Люблю великий русский стих…
Почему-то именно этот день запомнился мне ярким и солнечным, хотя лето 1942 года в Москве было холодным, пасмурным, и редко обходилось без дождя. Я шла по Малой Дмитровке и, как всегда, остановилась возле редакции газеты «Красная Звезда», где у входа по утрам вывешивали свежий номер. В годы войны это была самая популярная газета, в киосках ее можно было редко встретить, и я, пользуясь тем, что мы жили неподалеку, проходя мимо, внимательно ее просматривала: ведь именно в «Красной Звезде» почти в каждом номере печатались статьи Ильи Эренбурга, блестящие фронтовые репортажи Константина Симонова. Но в тот день мое внимание прежде всего привлекли стихи, да, да, стихи! И, раз прочитав их, я стала перечитывать снова и снова, а потом, воровато оглядевшись, – спустя полвека в этом можно признаться! – осторожно вырвала их и, быстро спрятав за пазуху, побежала домой.
Хохочет, обезумев, конь!
Фугасы хлынули косые…
И снова по уши в огонь
Вплываем мы с тобой, Россия.
Опять судьба из боя в бой
Дымком затянется, как тайна,
Но в час большого испытанья
Мне крикнуть хочется: «Я твой!»
Господи, как же это было прекрасно! В те дни, когда все близкие и друзья находились на фронте и каждый день мог принести (и приносил!) горькую весть, эти стихи звучали вестью оттуда:
Нервинкой каждою скорбя,
Оглохший от бомбометанья,
Люблю тебя! Люблю тебя
До стона и до бормотанья…
Вот и сейчас, через пятьдесят с лишком лет, я с трудом удерживаю себя, чтобы не переписать всё стихотворение, потому что оно и теперь, на фоне безликих и подчас спекулятивных воплей о любви к России, бесконечно трогает своей чистотой, умом и подлинностью переживаемого:
Люблю, Россия, птиц твоих,
Грачей степенных, как крестьяне…
Под небом сокола стоянье
В размахе крыльев боевых.
И писк луня среди жнивья
В очарованье лунной ночи,
И на невероятной ноте
Самоубийство соловья…
Что ни строчка, то подарок. Строки эти хотелось повторять без конца. Хотелось читать друзьям, соседям, родным – кому угодно, только чтобы делиться с людьми. Но друзья были далеко – кто на фронте, кто в эвакуации. Соседи же не очень разбирались в поэзии, и я читала стихи самой себе и про себя, и вслух, заставляя повторять их трехлетнюю Машку. Через несколько дней она уже знала их наизусть и, когда мы отправлялись с ней на прогулку, тоненьким голоском вторила мне:
Люблю великий русский стих,
Еще не понятый, однако,
И всех учителей своих —
От Пушкина до Пастернака…
Имя автора – Илья Сельвинский, и его стихи я хорошо знала с детства. Помню, как еще в середине двадцатых годов моя мать, Татьяна Владимировна Толстая (литературный псевдоним Татьяна Вечорка), вернувшись с литературного вечера, то ли это было дома у Антоновской, то ли на очередном Никитинском субботнике у Евдокии Никитиной, с восторгом рассказывала, что очень молодой поэт Илья Сельвинский читал замечательную поэму с названием, которое мне по моему детскому возрасту показалось странным, но завораживающим: «Уляляевщина».
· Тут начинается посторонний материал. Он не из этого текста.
section
/-! PROOFS. The block transfer (41_block_transfer.md R98 to R108): the Channel's step, what a
`send_block` ends in on a live link, which ones are refused, what they leave alone, and the frame that
reaches a refused one. -/

namespace Sys2Proof.Machine

/-! ### The Channel step (R100) -/

theorem word_ne_zero_iff {w : Word} : w ≠ 0 ↔ 0 < w.toNat := by
  bv_omega

/-- The unit that leaves none to send is the one handed over while one was left. -/
theorem lastUnit_flag (rem : Word) (tc : Bool) :
    (if rem - 1 = 0 then true else tc) = (tc || rem == 1) := by
  have hlast : rem - 1 = 0 ↔ rem = 1 := by bv_omega
  simp only [hlast]
  by_cases h : rem = 1
  · simp [h]
  · simp only [if_neg h, beq_eq_false_iff_ne.2 h, Bool.or_false]

/-- Settles O33: the step's guard, and the fields of its effect. -/
theorem channelStepRule : Obligations.ChannelStepRule := by
  unfold Obligations.ChannelStepRule
  refine fun s => ⟨?guard, fun t h => ?effect⟩
  case guard =>
    simp only [Option.isSome_iff_exists, State.channelStep_eq_some, exists_and_left,
      exists_eq, and_true, word_ne_zero_iff]
  case effect =>
    obtain ⟨-, rfl⟩ := State.channelStep_eq_some.1 h
    simp only [State.channelMove, lastUnit_flag]
    rfl

/-! ### Reserved operands (R98, R103, R104) -/

section
variable {p : Params} {a n : Word} {r : Half}

theorem blockRefusal_zeroCount (hr : r ≠ 0) : blockRefusal p a 0 r = some .zeroCount := by
  rw [blockRefusal, if_neg hr, if_pos rfl]

theorem blockRefusal_pastTop (hr : r ≠ 0) (hn : n ≠ 0) (htop : 2 ^ 32 < a.toNat + n.toNat) :
    blockRefusal p a n r = some .pastTop := by
  rw [blockRefusal, if_neg hr, if_neg hn, if_pos (by exact htop)]

theorem blockRefusal_notPlainMemory (hr : r ≠ 0) (hn : n ≠ 0) (hfit : a.toNat + n.toNat ≤ 2 ^ 32)
    (hdev : p.touchesDevice a.toNat n.toNat = true) :
    blockRefusal p a n r = some .notPlainMemory := by
  rw [blockRefusal, if_neg hr, if_neg hn, if_neg (by exact Nat.not_lt.2 hfit), if_pos hdev]

end

/-- Settles O18: each reserved operand's reason is what the ready port answers, and an operation
without a reason is performed. -/
theorem sendBlockReservedOperands : Obligations.SendBlockReservedOperands := by
  unfold Obligations.SendBlockReservedOperands
  refine fun s a n r ho => ⟨?zero, ?top, ?device, fun hdef => ?taken⟩
  case zero =>
    rintro hr rfl
    exact exec_refused ho (blockRefusal_zeroCount hr)
  case top => exact fun hr hn htop => exec_refused ho (blockRefusal_pastTop hr hn htop)
  case device =>
    exact fun hr hn hfit hdev => exec_refused ho (blockRefusal_notPlainMemory hr hn hfit hdev)
  case taken => exact ⟨_, execSendBlock_defined ho (blockRefusal_eq_none.2 hdef)⟩

/-! ### The frame -/

/-- A property that every statement of the loop of R99, and the Link's step, keeps while the operation
is in progress holds of where the loop is left, completed or hung. -/
theorem runRepeats_keeps {P Q : State → Prop} (hhung : ∀ u, P u → Q u)
    (hdone : ∀ u, P u → Q (State.complete 0 u)) (hlink : ∀ q u, P u → P (State.linkFinish q u))
    (hmove : ∀ u, P u → P (State.channelMove u)) (i : Instr)
    (hstart : ∀ u, P u → P (startRepeat i u)) (hend : ∀ u, P u → P (endRepeat u))
    (hleave : ∀ u, P u → P (leaveLoop i u)) (n r : Nat) {s : State} (hs : P s) :
    Q (runRepeats i n r s) := by
  have hwait : ∀ {k : State → State}, (∀ u, P u → Q (k u)) → ∀ u, P u → Q (State.awaitLink k u) :=
    fun {k} hk u hu => State.awaitLink_keeps Q k u (hhung u hu) (hk u hu)
      fun q => hk _ (hlink q u hu)
  have hstream : ∀ {k : State → State}, (∀ u, P u → Q (k u)) →
      ∀ m u, P u → Q (streamUnits m k u) := by
    intro k hk m
    induction m with
    | zero => exact hk
    | succ m ih => exact hwait fun u hu => ih _ (hmove u hu)
  induction r generalizing s with
  | zero => exact hwait hdone _ (hleave s hs)
  | succ r ih => exact hstream (fun u hu => ih (hend u hu)) n _ (hstart s hs)

/-- What is the host's own, and the port's result and pulse while an operation is in progress, are as
an acceptance in `s` leaves them. -/
abbrev State.UnderwayFrom (s t : State) : Prop :=
  t.hostSide = s.hostSide ∧ t.result = s.result ∧ t.done = false

/-- What a `send_block` that was taken in `s` leaves of the host's own and of the port. -/
abbrev State.LeftFrom (s t : State) : Prop :=
  t.hostSide = s.hostSide ∧ (t.op.isSome = true → t.result = s.result ∧ t.done = false)

theorem blockSetup_underway (i : Instr) (a n : Word) (r : Half) (s : State) :
    s.UnderwayFrom (blockSetup a n r (State.accept i s)) := by
  rw [blockSetup_eq]
  exact ⟨rfl, rfl, rfl⟩

theorem runRepeats_left {s t : State} (i : Instr) (n r : Nat) (ht : s.UnderwayFrom t) :
    s.LeftFrom (runRepeats i n r t) :=
  runRepeats_keeps (P := s.UnderwayFrom) (Q := s.LeftFrom)
    (hhung := fun _ ⟨hside, hport⟩ => ⟨hside, fun _ => hport⟩)
    (hdone := fun _ ⟨hside, _⟩ => ⟨hside, fun hop => by cases hop⟩)
    (hlink := fun _ _ hu => hu) (hmove := fun _ hu => hu) i (hstart := fun _ hu => hu)
    (hend := fun _ hu => hu) (hleave := fun _ hu => hu) n r ht

/-- Settles O19: memory by what an operation may write, the parameters and the pace by what any
operation keeps, the host's own and the port by what the loop keeps. -/
theorem sendBlockFrame : Obligations.SendBlockFrame := by
  unfold Obligations.SendBlockFrame
  intro s t a n r h
  have hmem : t.mem = s.mem := (exec_writes h).mem_eq (by simp)
  have hon := exec_onward h
  have hleft : t.hostSide = s.hostSide
      ∧ (s.op = none → t.op.isSome = true → t.result = s.result ∧ t.done = false) := by
    obtain ⟨hbusy, rfl⟩ | ⟨-, rfl⟩ := State.perform_eq_next.1 (perform_of_execSendBlock h)
    · exact ⟨rfl, fun ho => by simp [ho] at hbusy⟩
    · obtain ⟨hside, hport⟩ :=
        runRepeats_left (.sendBlock a n r) n.toNat r.toNat (blockSetup_underway _ a n r s)
      exact ⟨hside, fun _ => hport⟩
  obtain ⟨hside, hport⟩ := hleft
  simp only [State.hostSide, Prod.mk.injEq] at hside
  obtain ⟨hhost, hkept, hseen, hsettles⟩ := hside
  exact ⟨fun x => by rw [hmem], hmem, hhost, hkept, hseen, hsettles, hon.params, hon.pace, hport⟩

/-! ### The end on a live link (R101, R103) -/

/-- The loop without a repeat is its last wait, over at once on an idle link. -/
theorem runRepeats_none {s : State} (i : Instr) (n : Nat) (hidle : s.link.busy = false) :
    runRepeats i n 0 s = State.complete 0 (leaveLoop i s) :=
  State.awaitLink_idle (State.complete 0) (s := leaveLoop i s) hidle

/-- Settles O17: past its setup the operation is at its last wait, on an idle link. -/
theorem sendBlockZeroRepeats : Obligations.SendBlockZeroRepeats := by
  unfold Obligations.SendBlockZeroRepeats
  intro s a n ⟨ho, hidle, hen, _⟩
  have hdef : blockRefusal s.params a n 0 = none := blockRefusal_eq_none.2 (.inl rfl)
  rw [exec, execSendBlock_defined ho hdef, blockSetup_eq]
  refine congrArg Host.Outcome.next ((runRepeats_none _ _ (by exact hidle)).trans ?_)
  simp only [State.complete, leaveLoop, State.setOp, State.accept, ← hen, ← ho]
А через какое-то время в доме появилась и книжка – ее принес Алексей Крученых. Родители читали поэму вслух друг другу, а так как мы жили в одной комнате, в коммуналке, то я стала невольным слушателем. Конечно, не всё мне было понятно, но почему-то запомнились строки:
Лиловые тучи. Серое поле.
Умиротворенность и великолепие.
Пегие березки в золотой боли,
Задумчивая кляча с галкой в репице…
Строки эти напоминали последние дачные дни, когда так уже хотелось поскорее вернуться в город.